I'm setting up an internal load balancer (with external-dns as a nice bonus) for several Kubernetes clusters so that my central Thanos can scrape metrics from them. I want to stick to Kubernetes-native solutions and avoid relying on cloud infrastructure. Do you think implementing a service mesh would be excessive for this purpose?
4 Answers
We actually do this setup! Our clusters are fully independent but connected through Thanos using Istio. The great thing is if Istio ever goes down, the system still operates independently without data loss. Honestly, this approach has its advantages over remote-write because it allows for temporary outages in Istio without raising alarms. Just make sure you design it properly since Istio can be tricky and may fail if not handled carefully.
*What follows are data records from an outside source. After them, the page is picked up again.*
-- ==== Sys2Proof/Machine/Wake.lean ====
section
/-! DEFINITION. When a waiting part goes on: the conditions of its wait, and what changes by itself once something has moved (R55, R61,
R69, R184, R190, R327, R369, R381, R404, R417, R431). -/

namespace Sys2Proof.Machine

/-! ## Conditions -/

/-- A record of a partition's fault ring is not answered. -/
def recordOpen (s : State) (p id : Nat) : Bool := (s.fring p).recs.any fun r => decide (r.id = id)

/-- A 4-byte order word, or an 8-byte signal, as the wave reads it; none where it cannot. -/
def waitRead (s : State) (w : Wave) (ea n : Nat) (vw : View) : Option Nat :=
  match memAccess w [{ lane := 0, ea := ea, n := n }] 1 accRead noExtra s with
  | .ok s ps => some (natOfBytes (readPlaces s vw (placesOf ps 0)))
  | _ => none

/-- The ticket of a PXLK may enter, or, for 65536, a PXTK finds room (R369, R370). A word that can no longer be read makes the part
issue again. -/
def pixelReady (s : State) (w : Wave) (ea t : Nat) : Bool :=
  match waitRead s w ea 4 .device with
  | none => true
  | some x => if t = 65536 then decide ((x % 65536 + 65536 - x / 65536) % 65536 < 32767) else mayEnter x t

/-- The condition that a part waits for holds. -/
def condHolds (s : State) (w : Wave) (p : Part) : Cond → Bool
  | .tokens mask => !tokenPending p mask
  | .wp ch k => decide (k ≤ wpOf s w ch)
  | .dbar a ph => dbarPhase s a != ph
  | .tile t ver => (w.tile t).ops.isEmpty || decide ((w.tile t).va = ver)
  | .tileIdle t => (w.tile t).ops.isEmpty
  | .tileRoom t => decide ((w.tile t).ops.length < 8)
  | .time t => decide (t ≤ s.time)
  | .copyRoom ch => decide (chLoad s (coreOf w.key) ch < 16)
  | .engines => p.engines.isEmpty
  | .past ids => !(s.astps.any fun x => ids.contains x.id)
  | .records recs => !(recs.any fun x => recordOpen s w.partition x.1)
  | .ring q dl => cqHas s w.grid q || dl.any fun t => decide (t ≤ s.time)
  | .pixel ea t => pixelReady s w ea t
  | .sfnRoom n => decide (sfnQueued s (quarterOf w.key) + n ≤ 64)
  | .traversal n => decide (travLoad s (coreOf w.key) + n ≤ 256)
  | .rays => !raysPending p
  | .signal ea want cmp dl =>
    (match waitRead s w ea 8 .system with
     | none => true
     | some v => signalMeets cmp v want) || dl.any fun t => decide (t ≤ s.time)
  | .wipe p => !(kgetD {} s.partitions p).wiping
  | .swap p => !(swapping s p)
  | .room _ => emitRoom s w

/-- A writeback that a part waits for on the scoreboard still holds a register of one of the lanes that the word reads or writes, or a
uniform register (R55, R176). -/
def boardHolds (p : Part) (ids lanes : List Nat) : Bool :=
  p.pend.any fun x => ids.contains x.id && (!x.uvals.isEmpty || x.vals.any fun v => lanes.contains v.1)

/-- The wait of a part is over: it may issue its word again. -/
def waitOver (s : State) (w : Wave) (p : Part) : Bool :=
  match p.wait with
  | .board ids lanes => !(boardHolds p ids lanes)
  | .cond c => condHolds s w p c
  | _ => false

/-- The wave is live: not stopped by a debugger, not halted or swapped out with its partition (R72, R448). -/
def waveLive (s : State) (w : Wave) : Bool := !w.stopped && decide ((kgetD {} s.partitions w.partition).swap < 2)

/-- Wake the parts of a live wave whose waits are over. -/
def settleWave (s : State) (w : Wave) : Wave :=
  if waveLive s w then
    { w with parts := w.parts.map fun p => if !p.halted && waitOver s w p then wakePart (cycleOf s (coreOf w.key)) p else p }
  else w

/-! ## Answered fault records (R303, R407) -/

/-- The records of a list that are not answered. -/
def stillOpen (s : State) (p : Nat) (ids : List Nat) : List Nat := ids.filter (recordOpen s p)

/-- Engine operations that stopped for fault service go on. -/
def settleEngines (s : State) : State :=
  admitCopies { s with
    copies := kmap (fun _ (x : Copy) => { x with waits := stillOpen s x.owner.partition x.waits }) s.copies,
    pairs := kmap (fun _ (x : Xpair) => { x with waits := stillOpen s x.owner.partition x.waits }) s.pairs,
    rays := kmap (fun _ (x : Xray) =>
      { x with lanes := x.lanes.map fun y => { y with waits := stillOpen s x.owner.partition y.waits } }) s.rays }

/-! ## Everything at once -/

/-- The parts that take PREEMPT in place of a wait (R69). A ready part takes it at its word boundary, behind a synchronous cause of its next
word (R221; `Sys2Proof.Machine.preemptReady`). -/
def preempted (s : State) : List (Nat × Nat) :=
  s.waves.flatMap fun e =>
    if waveLive s e.2 then (e.2.parts.filter fun p => takesPreempt e.2 p && decide (p.wait ≠ .ready)).map fun p => (e.1, p.q) else []

/-- What changes by itself before the next event: PREEMPT is taken in waits, engines and parts whose conditions hold go on, and draws
advance. -/
def settle (s : State) : State :=
  let s := advanceDraws (settleEngines s)
  let s := (preempted s).foldl (fun s k => takePreempt k.1 k.2 s) s
  { s with waves := kmap (fun _ w => settleWave s w) s.waves }

end Sys2Proof.Machine
end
In my opinion, a service mesh might be overkill here. I recommend using the Thanos sidecar for each Prometheus instance instead. You’ll just need to ensure that you can query metrics from the leaf nodes for the last couple of hours.
Another option to consider is using Tailscale instead of a full service mesh.
Have you considered whether Thanos supports Prometheus remote write? Instead of having Thanos retrieve metrics from your clusters, the clusters could push their metrics to Thanos directly. Just bear in mind, you might need to set up a lightweight collector like Grafana Alloy in each cluster for this.
That's right! You would use the Thanos-receive component as a target for remote writes. However, keep in mind that it can be quite memory-intensive.
I haven’t faced any major issues with Istio going down. There was one incident when the istiod pod went down due to user error, but the gateways continued to function without a hitch.